** INPUT **
::::::::::

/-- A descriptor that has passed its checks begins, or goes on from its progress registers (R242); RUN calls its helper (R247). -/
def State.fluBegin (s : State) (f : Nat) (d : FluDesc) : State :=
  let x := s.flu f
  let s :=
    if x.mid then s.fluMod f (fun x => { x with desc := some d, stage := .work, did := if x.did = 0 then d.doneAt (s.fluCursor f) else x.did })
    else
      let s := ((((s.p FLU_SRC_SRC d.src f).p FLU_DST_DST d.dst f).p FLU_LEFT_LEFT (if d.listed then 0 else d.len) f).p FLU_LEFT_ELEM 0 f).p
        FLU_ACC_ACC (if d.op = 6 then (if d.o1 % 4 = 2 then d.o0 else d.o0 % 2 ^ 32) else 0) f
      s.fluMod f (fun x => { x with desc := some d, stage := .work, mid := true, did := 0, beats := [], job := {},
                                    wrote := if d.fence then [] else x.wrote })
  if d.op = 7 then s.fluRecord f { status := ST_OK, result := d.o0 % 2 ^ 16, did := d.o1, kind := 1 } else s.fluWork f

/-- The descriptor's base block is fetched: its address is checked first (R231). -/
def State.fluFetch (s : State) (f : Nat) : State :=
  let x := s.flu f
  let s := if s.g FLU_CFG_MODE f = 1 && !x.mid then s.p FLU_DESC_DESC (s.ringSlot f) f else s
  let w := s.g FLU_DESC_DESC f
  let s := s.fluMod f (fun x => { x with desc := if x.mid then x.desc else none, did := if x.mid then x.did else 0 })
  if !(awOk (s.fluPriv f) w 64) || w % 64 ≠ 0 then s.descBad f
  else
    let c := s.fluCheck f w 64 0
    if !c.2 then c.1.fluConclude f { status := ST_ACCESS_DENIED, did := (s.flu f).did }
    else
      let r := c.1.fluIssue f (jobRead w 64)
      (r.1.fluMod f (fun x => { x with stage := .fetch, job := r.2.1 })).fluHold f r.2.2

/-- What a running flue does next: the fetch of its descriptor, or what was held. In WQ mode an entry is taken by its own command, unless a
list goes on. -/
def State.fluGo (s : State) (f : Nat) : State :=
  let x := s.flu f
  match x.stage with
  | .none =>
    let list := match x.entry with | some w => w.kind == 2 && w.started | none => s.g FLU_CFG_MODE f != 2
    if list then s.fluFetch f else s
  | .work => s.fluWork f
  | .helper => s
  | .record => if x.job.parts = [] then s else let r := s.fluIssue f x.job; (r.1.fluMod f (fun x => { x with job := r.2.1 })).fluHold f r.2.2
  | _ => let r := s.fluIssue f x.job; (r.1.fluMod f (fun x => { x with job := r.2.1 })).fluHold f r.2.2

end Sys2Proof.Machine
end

::::::::::

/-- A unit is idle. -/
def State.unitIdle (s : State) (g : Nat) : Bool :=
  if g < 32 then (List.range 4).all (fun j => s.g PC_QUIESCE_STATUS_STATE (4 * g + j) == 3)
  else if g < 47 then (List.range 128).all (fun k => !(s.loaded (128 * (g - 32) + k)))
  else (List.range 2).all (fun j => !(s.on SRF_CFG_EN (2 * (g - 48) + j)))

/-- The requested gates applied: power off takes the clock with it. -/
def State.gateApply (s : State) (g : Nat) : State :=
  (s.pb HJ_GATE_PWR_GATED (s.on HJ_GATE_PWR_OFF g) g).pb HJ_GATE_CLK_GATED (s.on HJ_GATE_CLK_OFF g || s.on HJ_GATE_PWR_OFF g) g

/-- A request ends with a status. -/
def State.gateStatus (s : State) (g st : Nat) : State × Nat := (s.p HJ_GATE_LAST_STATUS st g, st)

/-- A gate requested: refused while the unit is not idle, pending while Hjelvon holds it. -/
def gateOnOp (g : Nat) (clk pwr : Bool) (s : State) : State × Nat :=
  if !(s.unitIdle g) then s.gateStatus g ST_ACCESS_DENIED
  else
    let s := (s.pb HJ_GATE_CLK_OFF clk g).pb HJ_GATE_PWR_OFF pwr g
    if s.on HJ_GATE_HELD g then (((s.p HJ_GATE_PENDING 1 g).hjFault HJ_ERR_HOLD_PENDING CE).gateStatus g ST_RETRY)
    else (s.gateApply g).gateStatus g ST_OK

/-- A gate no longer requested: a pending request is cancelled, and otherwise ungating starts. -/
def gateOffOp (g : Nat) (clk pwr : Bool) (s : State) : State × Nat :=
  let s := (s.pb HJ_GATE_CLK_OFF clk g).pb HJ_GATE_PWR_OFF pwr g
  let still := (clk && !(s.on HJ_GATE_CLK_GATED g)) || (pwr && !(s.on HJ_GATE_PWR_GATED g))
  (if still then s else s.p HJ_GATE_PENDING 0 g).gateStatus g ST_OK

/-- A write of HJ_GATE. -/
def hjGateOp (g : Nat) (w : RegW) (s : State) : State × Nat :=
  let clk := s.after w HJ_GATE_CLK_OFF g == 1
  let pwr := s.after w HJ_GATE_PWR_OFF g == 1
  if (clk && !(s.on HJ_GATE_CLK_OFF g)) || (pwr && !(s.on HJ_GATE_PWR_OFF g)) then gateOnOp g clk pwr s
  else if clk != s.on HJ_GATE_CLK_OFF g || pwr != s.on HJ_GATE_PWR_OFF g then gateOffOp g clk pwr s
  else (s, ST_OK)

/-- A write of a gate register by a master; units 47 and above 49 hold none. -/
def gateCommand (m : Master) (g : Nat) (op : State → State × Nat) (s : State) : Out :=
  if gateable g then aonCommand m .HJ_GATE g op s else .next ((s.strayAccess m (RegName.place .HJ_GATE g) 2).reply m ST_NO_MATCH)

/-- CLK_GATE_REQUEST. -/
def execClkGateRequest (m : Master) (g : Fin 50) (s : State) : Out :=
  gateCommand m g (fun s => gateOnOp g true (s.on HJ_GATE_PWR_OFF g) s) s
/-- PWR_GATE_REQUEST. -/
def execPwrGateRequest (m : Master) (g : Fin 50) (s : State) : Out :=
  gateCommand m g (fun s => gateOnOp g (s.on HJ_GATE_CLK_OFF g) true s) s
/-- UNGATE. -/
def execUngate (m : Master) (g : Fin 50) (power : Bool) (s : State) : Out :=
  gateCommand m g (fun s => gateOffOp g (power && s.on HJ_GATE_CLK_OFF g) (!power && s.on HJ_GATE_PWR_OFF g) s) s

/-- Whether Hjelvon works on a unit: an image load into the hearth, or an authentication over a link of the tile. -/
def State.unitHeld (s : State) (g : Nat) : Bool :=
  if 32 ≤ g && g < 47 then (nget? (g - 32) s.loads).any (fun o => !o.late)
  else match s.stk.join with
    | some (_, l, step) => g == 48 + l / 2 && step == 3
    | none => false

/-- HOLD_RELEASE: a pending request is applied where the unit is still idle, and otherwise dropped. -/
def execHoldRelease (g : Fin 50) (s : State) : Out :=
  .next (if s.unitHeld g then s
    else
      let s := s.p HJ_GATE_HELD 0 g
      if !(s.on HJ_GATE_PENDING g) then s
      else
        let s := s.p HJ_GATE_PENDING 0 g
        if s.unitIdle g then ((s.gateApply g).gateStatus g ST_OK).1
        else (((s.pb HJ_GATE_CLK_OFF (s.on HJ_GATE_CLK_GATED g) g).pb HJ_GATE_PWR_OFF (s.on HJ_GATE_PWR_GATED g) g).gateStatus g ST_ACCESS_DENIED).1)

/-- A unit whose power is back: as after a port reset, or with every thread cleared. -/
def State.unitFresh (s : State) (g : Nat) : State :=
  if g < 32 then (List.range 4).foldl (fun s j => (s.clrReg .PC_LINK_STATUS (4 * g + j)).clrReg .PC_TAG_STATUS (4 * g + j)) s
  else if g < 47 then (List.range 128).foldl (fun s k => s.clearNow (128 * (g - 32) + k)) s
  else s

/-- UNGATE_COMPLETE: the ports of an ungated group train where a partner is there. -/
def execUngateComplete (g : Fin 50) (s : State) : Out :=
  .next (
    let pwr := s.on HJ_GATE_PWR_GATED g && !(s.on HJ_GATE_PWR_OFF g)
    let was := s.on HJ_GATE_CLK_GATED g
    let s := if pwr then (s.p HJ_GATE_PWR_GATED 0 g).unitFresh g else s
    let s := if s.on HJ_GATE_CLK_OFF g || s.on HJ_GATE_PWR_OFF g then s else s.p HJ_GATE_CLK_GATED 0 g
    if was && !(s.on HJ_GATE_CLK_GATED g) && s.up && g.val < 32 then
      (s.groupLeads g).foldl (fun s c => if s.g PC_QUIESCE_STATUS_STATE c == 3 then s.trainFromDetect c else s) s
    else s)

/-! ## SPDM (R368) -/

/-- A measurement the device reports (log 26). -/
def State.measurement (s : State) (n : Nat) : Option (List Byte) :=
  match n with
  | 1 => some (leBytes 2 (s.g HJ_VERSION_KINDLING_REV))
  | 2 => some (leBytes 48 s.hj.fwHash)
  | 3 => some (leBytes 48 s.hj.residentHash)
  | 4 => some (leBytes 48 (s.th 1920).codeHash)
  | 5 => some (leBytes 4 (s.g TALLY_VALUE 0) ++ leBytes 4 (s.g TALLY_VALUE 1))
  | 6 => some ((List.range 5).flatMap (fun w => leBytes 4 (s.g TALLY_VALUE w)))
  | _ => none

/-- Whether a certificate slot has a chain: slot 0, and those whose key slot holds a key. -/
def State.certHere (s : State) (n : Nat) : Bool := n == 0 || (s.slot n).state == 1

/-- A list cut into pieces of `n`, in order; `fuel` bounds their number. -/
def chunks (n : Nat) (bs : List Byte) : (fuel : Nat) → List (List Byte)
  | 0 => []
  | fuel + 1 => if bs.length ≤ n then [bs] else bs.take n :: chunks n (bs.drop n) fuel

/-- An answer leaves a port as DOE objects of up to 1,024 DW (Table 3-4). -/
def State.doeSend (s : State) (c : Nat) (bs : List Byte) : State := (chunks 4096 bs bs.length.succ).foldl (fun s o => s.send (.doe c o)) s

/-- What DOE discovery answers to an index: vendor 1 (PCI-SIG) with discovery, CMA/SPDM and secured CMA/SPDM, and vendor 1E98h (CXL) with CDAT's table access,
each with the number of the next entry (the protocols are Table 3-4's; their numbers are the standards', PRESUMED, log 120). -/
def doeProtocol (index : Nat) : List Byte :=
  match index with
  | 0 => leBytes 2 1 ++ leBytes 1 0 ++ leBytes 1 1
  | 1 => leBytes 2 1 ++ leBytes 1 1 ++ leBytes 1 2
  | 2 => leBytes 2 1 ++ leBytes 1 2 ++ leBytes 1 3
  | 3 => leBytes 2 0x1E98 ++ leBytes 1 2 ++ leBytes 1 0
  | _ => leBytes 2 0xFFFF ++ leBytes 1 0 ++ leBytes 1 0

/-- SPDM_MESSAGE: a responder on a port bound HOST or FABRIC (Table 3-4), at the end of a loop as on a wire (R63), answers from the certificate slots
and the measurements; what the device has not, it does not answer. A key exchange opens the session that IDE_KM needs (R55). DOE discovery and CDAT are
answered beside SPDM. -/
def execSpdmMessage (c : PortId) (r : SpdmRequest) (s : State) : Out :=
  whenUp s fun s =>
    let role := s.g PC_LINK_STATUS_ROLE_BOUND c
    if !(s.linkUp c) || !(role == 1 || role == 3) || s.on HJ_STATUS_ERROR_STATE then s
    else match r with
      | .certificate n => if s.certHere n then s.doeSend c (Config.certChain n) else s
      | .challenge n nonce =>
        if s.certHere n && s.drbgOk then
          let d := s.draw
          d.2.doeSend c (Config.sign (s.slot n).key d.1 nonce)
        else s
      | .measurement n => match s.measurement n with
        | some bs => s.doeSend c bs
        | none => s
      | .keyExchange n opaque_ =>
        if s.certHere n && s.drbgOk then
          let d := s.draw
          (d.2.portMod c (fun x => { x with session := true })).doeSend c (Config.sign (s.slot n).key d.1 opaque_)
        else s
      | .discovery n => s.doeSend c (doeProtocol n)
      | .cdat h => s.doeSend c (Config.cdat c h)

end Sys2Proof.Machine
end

::::::::::

** WORK TASK **
All lines in the data above from the one with "FLU_ACC_ACC (if d.op" through the one with "list goes on. -/" must be repeated exactly, and no others.

** ANSWER SECTION **
        FLU_ACC_ACC (if d.op = 6 then (if d.o1 % 4 = 2 then d.o0 else d.o0 % 2 ^ 32) else 0) f
      s.fluMod f (fun x => { x with desc := some d, stage := .work, mid := true, did := 0, beats := [], job := {},
                                    wrote := if d.fence then [] else x.wrote })
  if d.op = 7 then s.fluRecord f { status := ST_OK, result := d.o0 % 2 ^ 16, did := d.o1, kind := 1 } else s.fluWork f

/-- The descriptor's base block is fetched: its address is checked first (R231). -/
def State.fluFetch (s : State) (f : Nat) : State :=
  let x := s.flu f
  let s := if s.g FLU_CFG_MODE f = 1 && !x.mid then s.p FLU_DESC_DESC (s.ringSlot f) f else s
  let w := s.g FLU_DESC_DESC f
  let s := s.fluMod f (fun x => { x with desc := if x.mid then x.desc else none, did := if x.mid then x.did else 0 })
  if !(awOk (s.fluPriv f) w 64) || w % 64 ≠ 0 then s.descBad f
  else
    let c := s.fluCheck f w 64 0
    if !c.2 then c.1.fluConclude f { status := ST_ACCESS_DENIED, did := (s.flu f).did }
    else
      let r := c.1.fluIssue f (jobRead w 64)
      (r.1.fluMod f (fun x => { x with stage := .fetch, job := r.2.1 })).fluHold f r.2.2

/-- What a running flue does next: the fetch of its descriptor, or what was held. In WQ mode an entry is taken by its own command, unless a
list goes on. -/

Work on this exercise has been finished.